Un jour, Shantanu rencontre Ganga, une femme d’une beauté divine qui personnifie le fleuve sacré du même nom. Séduit par sa grâce, il lui propose le mariage. Ganga accepte, mais pose une condition étrange : Shantanu ne devra jamais questionner ses actions, quoi qu’il advienne.

Ils se marient, et à la surprise du roi, à chaque naissance, Ganga noie leurs enfants dans les eaux du fleuve. Déchiré par le chagrin, Shantanu reste silencieux par respect pour sa promesse. Ce n’est qu’après la naissance de leur huitième enfant qu’il décide d’intervenir, l’empêchant de noyer cet enfant. C’est alors que Ganga lui révèle la vérité : les sept premiers enfants étaient en réalité des âmes célestes réincarnées, destinées à être libérées de leur cycle terrestre par ce rituel. Le huitième enfant, nommé Devavrata, est destiné à vivre sur Terre et jouera un rôle central dans l’épopée sous le nom de Bhishma.

Symbolisme et analyse
Cette histoire porte une symbolique profonde. Shantanu incarne l’esprit transcendantal, au-delà de la création, tandis que Ganga symbolise la première vibration de la conscience cosmique, représentant la création elle-même à travers le son primordial « Om ». Les sept premiers enfants, qui sont sacrifiés, représentent les intelligences gouvernant les différents plans de l’existence — physique, astral et causal. Ces sacrifices symbolisent la dissolution de ces aspects subtils dans l’unité cosmique.

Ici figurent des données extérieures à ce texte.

/-! ### Banks -/

def fullWindow : List (Nat × W64 × W64) := (mapWindow 1 1).map fun n => (n, 0xABC, 0)
/-- A heap of two entries: key 5 with payload 1, key 7 with payload 2. -/
def heap2 : List HEntry := [(5, 1, 0), (7, 2, 1)]
theorem heap2_ordered : HeapOrdered 0 heap2 := by
  intro i h0 h
  have h' : i < 2 := h
  obtain rfl : i = 1 := by omega
  decide +kernel
theorem witness_MapsAndHeaps : (mapFind [(0x9E3, 1, 70)] 1 1 = some (0x9E3, 70) ∧ mapFind [] 1 1 = none ∧ (mapWindow 1 1).find? (fun n => (aget ([] : List (Nat × W64 × W64)) n).isNone) = some 0x9E3) ∧
    (mapFind fullWindow 1 1 = none ∧ ∀ n ∈ mapWindow 1 1, (aget fullWindow n).isSome = true) ∧
    (let c := c0.setBank 3 (Bank.reset (.map [(0x9E3, 1, 70)]))
     (c.bank 3).data = .map [(0x9E3, 1, 70)] ∧ (c.bank 3).span = 1) ∧ (2 : W64) ≠ 1 ∧
    (([] : List HEntry).length < 57344 ∧ HeapOrdered 0 [] ∧ 0 + 1 < 2 ^ 32) ∧
    (let c := c0.setBank 3 (Bank.reset (.heap heap2 2))
     (c.bank 3).data = .heap heap2 2 ∧ heap2.length ≤ 57344 ∧ HeapOrdered (c.bank 3).kfmt heap2 ∧ (∀ e ∈ heap2, e.2.1 ≠ 9) ∧ heap2[1]? = some (7, 2, 1) ∧
       (∀ j < 1, ∀ g, heap2[j]? = some g → g.2.1 ≠ 2) ∧ orderKey 6 (c.bank 3).kfmt < orderKey 7 (c.bank 3).kfmt ∧ orderKey 7 (c.bank 3).kfmt ≤ orderKey 8 (c.bank 3).kfmt ∧
       1 < heap2.length ∧ heap2.tail.length = 1) :=
  ⟨by decide +kernel, by decide +kernel, by decide +kernel, by decide, ⟨by decide, fun i _ h => absurd h (by simp), by decide⟩,
    by decide +kernel, by decide, by rw [show (((c0.setBank 3 (Bank.reset (.heap heap2 2))).bank 3).kfmt) = 0 by decide +kernel]; exact heap2_ordered,
    by decide, by decide, fun j hj g h => by obtain rfl : j = 0 := by omega
                                             obtain rfl : (5, 1, 0) = g := by simpa [heap2] using h
                                             decide,
    by decide +kernel, by decide +kernel, by decide, by decide⟩

def bankOf (d : Struct) : Bank := Bank.reset d
def inBank (a : W64) (b : Nat) (d : Struct) : State := { withS 2 a with me := (withS 2 a).me.setBank b (bankOf d) }
def sQueue : State := inBank 0x30000 3 (.queue 0 [7] [])
def sMap : State := inBank 0x30020 3 (.map [(0x9E3, 1, 70)])
def q1 (s : State) (d : Struct) : Core := s.me.setBank 3 { s.me.bank 3 with data := d }

/-- What a window operation of bank 3 that leaves q makes, where it reads lines. -/
def winAfter (s : State) (q : Core) (lines : List Nat) : Res Core := revocable s.me q (touched s.me q 3) (nunion lines (changedLines s.me q (touched s.me q 3)))
def gives (o : Res Core) (v : W64) (st : StsCode) : Bool :=
  match o with
  | .ok r => match writeS 1 v (r.setSts st) with | .ok _ => true | .error _ => false
  | .error _ => false

theorem gives_ok (o : Res Core) (v : W64) (st : StsCode) (h : gives o v st = true) : ∃ r c', o = .ok r ∧ writeS 1 v (r.setSts st) = .ok c' := by
  unfold gives at h
  cases o with
  | error e => simp at h
  | ok r => simp only at h; split at h <;> simp_all

theorem witness_OwnWindows : (sQueue.me.reads = [] ∧ sQueue.me.streams = [] ∧ destS 1 sQueue.me = .ok () ∧ readS a2 sQueue.me = .ok (0x30000, sQueue.me) ∧
      0x30000 + (0 : BitVec 32).signExtend 64 = BitVec.ofNat 64 (65536 * 3) ∧ (sQueue.me.bank 3).owner = sQueue.me.act.ctx ∧ (sQueue.me.bank 3).data = .queue 0 (7 :: []) [] ∧
      sQueue.me.poison = [] ∧ [(7 : W64)].length < (sQueue.me.bank 3).words) ∧
    sQueue.me.claimPool sQueue.me.act.ctx 3 = sQueue.me ∧
    (∃ r c', winAfter sQueue (q1 sQueue (.queue ((0 + 1) % (sQueue.me.bank 3).words) [] [])) (loadReads (sQueue.me.bank 3) 3 0) = .ok r ∧ writeS 1 7 (r.setSts .ok) = .ok c') ∧
    (let q := q1 sQueue (.queue 0 [7, 5] [])
     ∃ r c', revocable sQueue.me q (touched sQueue.me q 3) (changedLines sQueue.me q (touched sQueue.me q 3)) = .ok r ∧ writeS 1 0 (r.setSts .ok) = .ok c') ∧
    (sMap.me.irrev = none ∧ readS a2 sMap.me = .ok (BitVec.ofNat 64 (65536 * 3 + 0x20), sMap.me) ∧ (sMap.me.bank 3).owner = sMap.me.act.ctx ∧ (sMap.me.bank 3).data = .map [(0x9E3, 1, 70)] ∧
      mapFind [(0x9E3, 1, 70)] 1 (sMap.me.bank 3).span = some (0x9E3, 70) ∧ mapFind [(0x9E3, 1, 70)] 2 (sMap.me.bank 3).span = none) ∧
    (∃ r c', winAfter sMap sMap.me (xchReads (sMap.me.bank 3) 3 1) = .ok r ∧ writeS 1 70 (r.setSts .ok) = .ok c') ∧
    (∃ r c', winAfter sMap sMap.me (xchReads (sMap.me.bank 3) 3 2) = .ok r ∧ writeS 1 0 (r.setSts .absent) = .ok c') ∧
    (∃ r c', winAfter sMap (q1 sMap (.map (adel [(0x9E3, 1, 70)] 0x9E3))) (xchReads (sMap.me.bank 3) 3 1) = .ok r ∧ writeS 1 70 (r.setSts .ok) = .ok c') :=
  ⟨by decide +kernel, by decide +kernel, gives_ok _ _ _ (by decide +kernel), gives_ok _ _ _ (by decide +kernel), by decide +kernel,
    gives_ok _ _ _ (by decide +kernel), gives_ok _ _ _ (by decide +kernel), gives_ok _ _ _ (by decide +kernel)⟩

/-- Bank 3 of the core of the tests holds d, and the register of its pool names bank 4, which holds p. -/
def cStruct (d p : Struct) : Core := (c0.setBank 4 (Bank.reset p)).setBank 3 { Bank.reset d with poolb := 4 }

theorem witness_OwnWindows_structures :
    (((cStruct (.queue 5 [7, 8] []) .array).bank 3).data = .queue 5 [7, 8] [] ∧ ((cStruct (.queue 5 [7] [(2, 1, [10, 11])]) .array).bank 3).data = .queue 5 [7] [(2, 1, [10, 11])] ∧
      ((cStruct (.queue 5 [7] [(2, 1, [10])]) (.pool [2])).bank 3).data = .queue 5 [7] [(2, 1, [10])] ∧ ((cStruct (.queue 5 [] []) .array).bank 3).data = .queue 5 [] [] ∧
      (let c := cStruct (.queue 5 [] [(2, 1, [10])]) (.pool [2, 0])
       (c.bank (c.bank 3).poolb.toNat).data = .pool [2, 0] ∧ 1 < 1024 ∧ 1 ∉ [2, 0] ∧ (∀ m < 1, m ∈ [2, 0]) ∧ 1 + ([10] : List W64).length < 8)) ∧
    ((∀ used, ((cStruct (.queue 5 [] []) .array).bank ((cStruct (.queue 5 [] []) .array).bank 3).poolb.toNat).data ≠ .pool used) ∧
      (∀ n, n < 1024 → n ∈ List.range 1024) ∧ ([] : List W64).length < 8192 * 1 ∧ 8192 * 1 ≤ (List.replicate 8192 (0 : W64)).length) ∧
    (((cStruct (.stack [7]) .array).bank 3).data = .stack ([] ++ [7]) ∧ ((cStruct (.stack []) .array).bank 3).data = .stack []) ∧
    (((cStruct (.map []) .array).bank 3).data = .map [] ∧ ((cStruct (.heap heap2 2) .array).bank 3).data = .heap ((5, 1, 0) :: [(7, 2, 1)]) 2 ∧
      ((cStruct (.heap [] 2) .array).bank 3).data = .heap [] 2 ∧ heap2.length < 4096 * 1 ∧ 4096 * 1 ≤ (List.replicate 4096 ((0, 0, 0) : HEntry)).length) ∧
    (((cStruct (.hist [(1, 5)]) .array).bank 3).data = .hist [(1, 5)] ∧ bits (0xFFFF : W64) 63 46 < 8192 * 1 ∧ 8192 * 1 ≤ bits (0x8000000000000000 : W64) 63 46 ∧
      (8191 : W64).toNat < 8192 * 1 ∧ 8192 * 1 ≤ (8192 : W64).toNat) ∧
    (((cStruct (.pool [5]) .array).bank 3).data = .pool [5] ∧ (c0.bank 14).data = .deque ∧ (c0.bank 15).data = .mailbox ∧ (∀ l, (c0.bank 14).data ≠ .member l) ∧
      (cStruct (.map []) .array).bank 3 ≠ c0.bank 3 ∧ Ty.i32 ∉ [Ty.i64, .n64, .f64]) := by
  refine ⟨by decide +kernel, ⟨fun used h => ?_, fun n h => List.mem_range.2 h, by decide, (List.length_replicate ..).ge⟩, by decide +kernel, ⟨by decide +kernel, by decide +kernel, by decide +kernel, by decide, (List.length_replicate ..).ge⟩,
    by decide +kernel, by decide +kernel, by decide +kernel, by decide +kernel, fun l h => ?_, by decide +kernel, by decide⟩
  · rw [show ((cStruct (.queue 5 [] []) .array).bank ((cStruct (.queue 5 [] []) .array).bank 3).poolb.toNat).data = .array by decide +kernel] at h; cases h
  · rw [show (c0.bank 14).data = .deque by decide +kernel] at h; cases h

/-- The operation on the window of bank b is served and d is written. -/
def winEnds (d : BitVec 6) (b off : Nat) (op : WordOp) (c : Core) : Bool :=
  let c := (c.claimBank c.act.ctx b).claimPool c.act.ctx b
  match winOp c b off op (d.getLsbD 0) with
  | .bad => false
  | .ok q v v1 sts =>
    (op.winReads (c.bank b) b off).all (fun n => !c.poison.contains n) &&
      match revocable c q (touched c q b) (nunion (op.winReads (c.bank b) b off) (changedLines c q (touched c q b))) with
      | .error _ => false
      | .ok r => match writeS d v (r.setSts sts) with
        | .error _ => false
        | .ok c1 => (match v1 with | some x => writeS (d + 1) x c1 | none => .ok c1).isOk

def sPairs (off : W64) : State := inBank (0x30000 + off) 3 (.heap heap2 2)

Le huitième enfant, Devavrata, qui devient plus tard Bhishma, représente l’ego ou « ahankara ». Dans cette perspective, Bhishma incarne l’identification de la conscience individuelle avec le corps, l’esprit et l’intellect, créant ainsi l’illusion de la séparation d’avec la conscience universelle. C’est cet ego qui constitue le noyau du drame spirituel de l’existence humaine, et sa présence dans le récit souligne le rôle central que joue cette identification erronée dans le développement de l’épopée.

L’histoire de Shantanu et Satyavati
Après le départ de Ganga, Shantanu rencontre Satyavati, une jeune fille de pêcheur d’une beauté envoûtante, célèbre pour son parfum naturel. Envoûté, Shantanu souhaite l’épouser, mais le père de Satyavati impose une condition : seuls les enfants issus de cette union pourront hériter du trône d’Hastinapura. Cette exigence met Shantanu dans une position difficile, car il a déjà désigné Devavrata, son fils bien-aimé, comme héritier légitime.

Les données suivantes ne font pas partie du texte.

-- ==== Sys2Proof/Proofs/SegmentsCommit.lean ====
section
/-! The clauses of O37 on commit notices and complete commits (spec/03 R69, R70, spec/07 R184), and the statement. -/

namespace Sys2Proof.Machine

open Safety

variable {s t : State} {k seg : Nat} {p : Packet} {g : Staged}

/-! ### A published entry -/

/-- A store published in device memory: the line there takes the bytes of the mask. -/
theorem publishEntry_dev {pa : Nat} {dat : Line} {mask : W64} {tag : BitVec 4} {a : W64} (hg : g.e = .store (.dev pa) dat mask tag a)
    (hpa : pa < 2 ^ 55) (hderr : s.derr = []) : Recorded s (s.publishEntry g) ∧
      (s.publishEntry g).dram = Mem.put s.dram pa (lineBytes (mergeLine (lineOf (Mem.bytes s.dram pa 64)) dat mask)) := by
  have hdev : ¬ hostBit ≤ pa := Nat.not_le.2 hpa
  have hput : s.physPut pa (lineBytes (mergeLine (lineOf (s.physBytes pa 64)) dat mask)) =
      { s with dram := Mem.put s.dram pa (lineBytes (mergeLine (lineOf (Mem.bytes s.dram pa 64)) dat mask)) } := by
    simp only [State.physPut, State.physBytes, if_neg hdev]
  have hrec := physPut_recorded s pa (lineBytes (mergeLine (lineOf (s.physBytes pa 64)) dat mask))
  unfold State.publishEntry
  simp only [hg, readSectors_of_derr_nil hderr, ite_self]
  generalize hv : (if mask = BitVec.allOnes 64 then _ else _ : State) = v
  have hclear : Recorded (s.physPut pa (lineBytes (mergeLine (lineOf (s.physBytes pa 64)) dat mask))) v ∧
      v.dram = (s.physPut pa (lineBytes (mergeLine (lineOf (s.physBytes pa 64)) dat mask))).dram := by
    rw [← hv]
    split
    · exact ⟨clearPoison_recorded _ _ _, by simp only [State.clearPoison, if_neg hdev]⟩
    · exact ⟨.refl _, rfl⟩
  obtain ⟨l, hl⟩ := charge_eq v g.ctx.toNat 10 1
  refine ⟨hrec.trans (hclear.1.trans (charge_recorded _ _ _ _)), ?_⟩
  rw [hl]
  exact hclear.2.trans (by rw [hput])

/-- A message published at core c, whose mailbox takes it at its end. -/
theorem publishEntry_msg {m : Msg} {pkg c : Nat} {look : Option (BitVec 48)} (hg : g.e = .msg m pkg c look) (hspill : g.spill = none)
    (hlate : g.late = false) (hst : isStamped m = false) (hw : isWake m = false) : s.publishEntry g =
      s.setCore c { (s.core c).countRecv (msgCtx m) (msgLnch m) 1 with mailbox := (s.core c).mailbox ++ [⟨m, none, false, s.gt⟩] } := by
  simp [State.publishEntry, hg, hspill, hlate, State.deliverMail, hst, hw, Core.countRecv]

/-! ### What a source sees of its own commit -/

/-- Lines that a core was served before its notice take its bytes: in its read cache, and in replies. -/
theorem foldOut_frame (s : State) (j : Nat) (d : SegData) : (s.foldOut j d).dram = s.dram ∧ (s.foldOut j d).staged = s.staged ∧
    (s.foldOut j d).chan.length = s.chan.length ∧ ∀ i, ((s.foldOut j d).core i).mailbox = (s.core i).mailbox := by
  have hset : ∀ c : Core, (s.setCore j c).dram = s.dram ∧ (s.setCore j c).staged = s.staged ∧ (s.setCore j c).chan = s.chan := by
    intro c
    unfold State.setCore
    split <;> exact ⟨rfl, rfl, rfl⟩
  unfold State.foldOut
  extract_lets fix c s1
  obtain ⟨hdram, hstaged, hchan⟩ := hset { c with rcache := c.rcache.map fun x => (x.1, d.over x.1 x.2) }
  refine ⟨hdram, hstaged, ?_, fun i => ?_⟩
  · rw [List.length_map]
    exact congrArg List.length hchan
  · change (s1.core i).mailbox = _
    unfold s1
    rw [core_setCore]
    split
    next h => rw [h]
    next => rfl

/-! ### The notice at its target -/

/-- The entries that a notice publishes. -/
def Staged.isOf (p : Packet) (seg : Nat) (g : Staged) : Bool := g.src == p.src && g.seg == seg && g.dst == p.dst

/-- The package once a notice of segment seg has published what was staged for it. -/
def State.published (s : State) (p : Packet) (seg : Nat) : State :=
  let gs := s.staged.filter (Staged.isOf p seg)
  let t := gs.foldl (fun s g => s.publishEntry g) { s with staged := s.staged.filter fun g => !Staged.isOf p seg g }
  if p.src < nodeSpan then t.foldOut p.src (storesOf gs) else t

/-- A fresh notice publishes what was staged for it and is acknowledged, unless a line on which it stores is held. -/
theorem execCommitNoticeServe_fresh (hp : s.chan[k]? = some p) (hb : p.body = .notice seg) (hl : p.leaves = none) (hf : s.arrival p = .fresh) :
    exec (.commitNoticeServe k) s = .next (if (s.staged.filter (Staged.isOf p seg)).any s.storeHeld then s
      else (s.published p seg).answer k p (.noticeAck seg p.dst)) := by
  change execCommitNoticeServe k s = _
  unfold execCommitNoticeServe
  rw [packetEvent_here _ hp hl]
  simp only [hb]
  by_cases h : (s.staged.filter (Staged.isOf p seg)).any s.storeHeld = true
  · rw [if_pos h, receive_waits hf (if_pos h)]
  · rw [if_neg h, receive_fresh hf (if_neg h)]
    rfl

/-- The core of another step's reply: the acknowledgement stands in the place of the notice. -/
theorem published_answer (p : Packet) (hk : k < t.chan.length) :
    let u := t.answer k p (.noticeAck seg p.dst)
    u.dram = t.dram ∧ u.staged = t.staged ∧ (∀ i, u.core i = t.core i) ∧ u.chan[k]? = some { p with body := .noticeAck seg p.dst } := by
  intro u
  obtain ⟨l, f, h⟩ := answer_eq t k p (.noticeAck seg p.dst)
  rw [show u = _ from h]
  exact ⟨rfl, rfl, fun _ => rfl, getElem?_lset _ _ hk⟩

/-- What the core folds into the lines that it was served leaves what was published as it is. -/
theorem published_single (hg : s.staged.filter (Staged.isOf p seg) = [g]) :
    let t := ({ s with staged := s.staged.filter fun g => !Staged.isOf p seg g } : State).publishEntry g
    (s.published p seg).dram = t.dram ∧ (s.published p seg).staged = t.staged ∧ (s.published p seg).chan.length = t.chan.length ∧
      ∀ i, ((s.published p seg).core i).mailbox = (t.core i).mailbox := by
  intro t
  unfold State.published
  simp only [hg, List.foldl_cons, List.foldl_nil]
  split
  · exact foldOut_frame t p.src _
  · exact ⟨rfl, rfl, rfl, fun _ => rfl⟩

theorem notice_publishes_store {pa : Nat} {dat : Line} {mask : W64} {tag : BitVec 4} {a : W64} (hp : s.chan[k]? = some p)
    (hb : p.body = .notice seg) (hl : p.leaves = none) (hf : s.arrival p = .fresh) (hderr : s.derr = [])
    (hg : s.staged.filter (Staged.isOf p seg) = [g]) (hheld : s.storeHeld g = false) (he : g.e = .store (.dev pa) dat mask tag a)
    (hpa : pa < 2 ^ 55) (hwf : s.dram.wf = true) : ∃ t q, exec (.commitNoticeServe k) s = .next t ∧
      t.staged = s.staged.filter (fun g => !Staged.isOf p seg g) ∧ t.chan[k]? = some q ∧ q.body = .noticeAck seg p.dst ∧
      (∀ i < 64, Mem.byte t.dram (pa + i) = if mask.getLsbD i then dat.extractLsb' (8 * i) 8 else Mem.byte s.dram (pa + i)) ∧
      (∀ j, j < pa ∨ pa + 64 ≤ j → Mem.byte t.dram j = Mem.byte s.dram j) := by
  have hexec := execCommitNoticeServe_fresh hp hb hl hf
  simp only [hg, List.any_cons, List.any_nil, hheld, Bool.or_false, Bool.false_eq_true, if_false] at hexec
  obtain ⟨hdram, hstaged, hlen, -⟩ := published_single hg
  obtain ⟨hrec, hput⟩ := publishEntry_dev (s := { s with staged := s.staged.filter fun g => !Staged.isOf p seg g }) he hpa hderr
  obtain ⟨_, _, _, _, _, _, _, _, _, hrec⟩ := hrec
  have hk : k < (s.published p seg).chan.length := by
    rw [hlen, hrec]
    exact (List.getElem?_eq_some_iff.1 hp).1
  obtain ⟨adram, astaged, -, achan⟩ := published_answer (seg := seg) p hk
  have hmem : ((s.published p seg).answer k p (.noticeAck seg p.dst)).dram = _ := adram.trans (hdram.trans hput)
  refine ⟨_, _, hexec, astaged.trans (hstaged.trans (by rw [hrec])), achan, rfl, fun i hi => ?_, fun j hj => ?_⟩
  · rw [hmem, Mem.byte_put_merged pa dat mask hwf hi]
    rfl
  · rw [hmem]
    rcases hj with hj | hj
    · exact Mem.byte_put_below _ hwf hj
    · exact Mem.byte_put_above _ hwf (by rw [lineBytes_length]; exact hj)

theorem notice_publishes_message {m : Msg} {pkg c : Nat} {look : Option (BitVec 48)} (hp : s.chan[k]? = some p) (hb : p.body = .notice seg)
    (hl : p.leaves = none) (hf : s.arrival p = .fresh) (hg : s.staged.filter (Staged.isOf p seg) = [g]) (hheld : s.storeHeld g = false)
    (he : g.e = .msg m pkg c look) (hspill : g.spill = none) (hlate : g.late = false) (hst : isStamped m = false) (hw : isWake m = false) :
    ∃ t q, exec (.commitNoticeServe k) s = .next t ∧ t.staged = s.staged.filter (fun g => !Staged.isOf p seg g) ∧ t.chan[k]? = some q ∧
      q.body = .noticeAck seg p.dst ∧ (t.core c).mailbox = (s.core c).mailbox ++ [⟨m, none, false, s.gt⟩] := by
  have hexec := execCommitNoticeServe_fresh hp hb hl hf
  simp only [hg, List.any_cons, List.any_nil, hheld, Bool.or_false, Bool.false_eq_true, if_false] at hexec
  obtain ⟨-, hstaged, hlen, hmail⟩ := published_single hg
  rw [publishEntry_msg he hspill hlate hst hw] at hstaged hlen hmail
  have hset : ∀ (u : State) (e : Core), (u.setCore c e).staged = u.staged ∧ (u.setCore c e).chan = u.chan := by
    intro u e
    unfold State.setCore
    split <;> exact ⟨rfl, rfl⟩
  have hk : k < (s.published p seg).chan.length := by
    rw [hlen, (hset _ _).2]
    exact (List.getElem?_eq_some_iff.1 hp).1
  obtain ⟨-, astaged, acore, achan⟩ := published_answer (seg := seg) p hk
  refine ⟨_, _, hexec, astaged.trans (hstaged.trans (hset _ _).1), achan, rfl, ?_⟩
  rw [acore, hmail, core_setCore, if_pos rfl]
  rfl

/-! ### The end of the operation -/

/-- The operation of segment g has left the core in focus; its acknowledgements are taken. -/
def State.completed (s : State) (g : Seg) (gs : List Seg) : State :=
  { s with
    me := { s.me with pubs := gs, rcache := s.me.rcache.map fun x => if x.1.isFar then (x.1, g.d.over x.1 x.2) else x }
    chan := s.chan.filter fun p => !(p.src == s.cur && (match p.body with | .noticeAck i _ => i == g.d.id | _ => false)) }

/-- The operation leaves when every target has answered and no read awaits a line of another package that it stored to. -/
theorem execCommitComplete_eq {g : Seg} {gs : List Seg} (hk : k < Config.nCores) (hpubs : (s.focus k).caughtUp.me.pubs = g :: gs) :
    let u := (s.focus k).caughtUp
    exec (.commitComplete k) s =
      .next (if g.waiting.all (u.acked u.cur g.d.id) && !u.farAwaited g.d then (u.completed g gs).focus s.cur else s) := by
  intro u
  change execCommitComplete k s = _
  unfold execCommitComplete
  split
  next h => exact coreEvent_some hk (by simp only [hpubs]; exact if_pos h)
  next h => exact coreEvent_none hk (by simp only [hpubs]; exact if_neg h)

/-- Settles O37: the Commit step publishes behind the core's own state, and a notice performs what was staged for it. -/
theorem segmentsCommit : Obligations.SegmentsCommit := by
  unfold Obligations.SegmentsCommit
  refine ⟨?_, ?_, ?_, ?_⟩
  · intro k s g gs hk u hbad hc hm
    have hexec := execCommit_alone hk hbad hc hm
    refine ⟨fun hmay => by rw [hexec, hmay]; rfl, fun hmay ha => ⟨u.commitOne, by rw [hexec, hmay]; rfl, ?_⟩⟩
    obtain ⟨hclosing, hconf, hmem, hregs, hpubs, hsent⟩ := commitOne_commits hc ha
    have hcur : u.cur = k := (caughtUp_cur _).trans (focus_cur s k)
    refine ⟨hclosing, hconf, hmem, hregs, fun t ht => ?_, fun hbare => hpubs.trans (pubsAfter_bare hbare), fun hheld => ?_⟩
    · obtain ⟨p, hp, hsrc, hrest⟩ := hsent t ht
      exact ⟨p, hp, hsrc.trans hcur, hrest⟩
    · rw [hpubs]
      exact pubsAfter_held hheld
  · intro s k g gs hc hm
    exact mayCommit_ready hc hm
  · intro k s p seg hp hb hl hf hderr mine
    refine ⟨fun g hg hmine hheld => ?_, fun g hg hheld => ⟨fun pa dat mask tag a he hpa hwf => ?_, fun m pkg c look he hspill hlate hst hw => ?_⟩⟩
    · have hany : (s.staged.filter (Staged.isOf p seg)).any s.storeHeld = true :=
        List.any_eq_true.2 ⟨g, List.mem_filter.2 ⟨hg, hmine⟩, hheld⟩
      rw [execCommitNoticeServe_fresh hp hb hl hf, if_pos hany]
    · exact notice_publishes_store hp hb hl hf hderr hg hheld he hpa hwf
    · exact notice_publishes_message hp hb hl hf hg hheld he hspill hlate hst hw
  · intro k s g gs hk u hpubs
    have hexec := execCommitComplete_eq hk hpubs
    refine ⟨fun hall hfar => ⟨u.completed g gs, ?_, rfl, rfl, rfl, rfl⟩, fun hwait => ?_⟩
    · rw [hexec, if_pos (by rw [hall, hfar]; rfl)]
    · rw [hexec, if_neg (by rcases hwait with h | h <;> simp [u, h])]

end Sys2Proof.Machine
end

Voyant la souffrance de son père, Devavrata décide de prendre les choses en main. Il rencontre le père de Satyavati et lui promet que non seulement il renoncera au trône, mais il fera également vœu de célibat pour s’assurer qu’aucun de ses descendants ne revendique jamais le royaume. Impressionné par ce sacrifice, le père de Satyavati accepte l’union. Devavrata gagne ainsi le nom de Bhishma, signifiant « celui qui a fait un vœu terrible ». Ce geste de renoncement incarne un sacrifice ultime de l’ego, une étape essentielle dans le cheminement spirituel.

Conclusion
Bhishma est un personnage central dans le Mahabharata. En tant que représentation de l’ego, il est au cœur du conflit qui structure toute l’épopée. Le Mahabharata, en effet, n’est pas seulement une histoire de rois et de batailles, mais une allégorie de la lutte intérieure entre les forces spirituelles et matérielles. Le prochain chaiptre: Bhishma comme symbole du « Grand Ego »  explore plus en détail le personnage de Bhishma et son rôle crucial dans le récit, ainsi que sa signification profonde.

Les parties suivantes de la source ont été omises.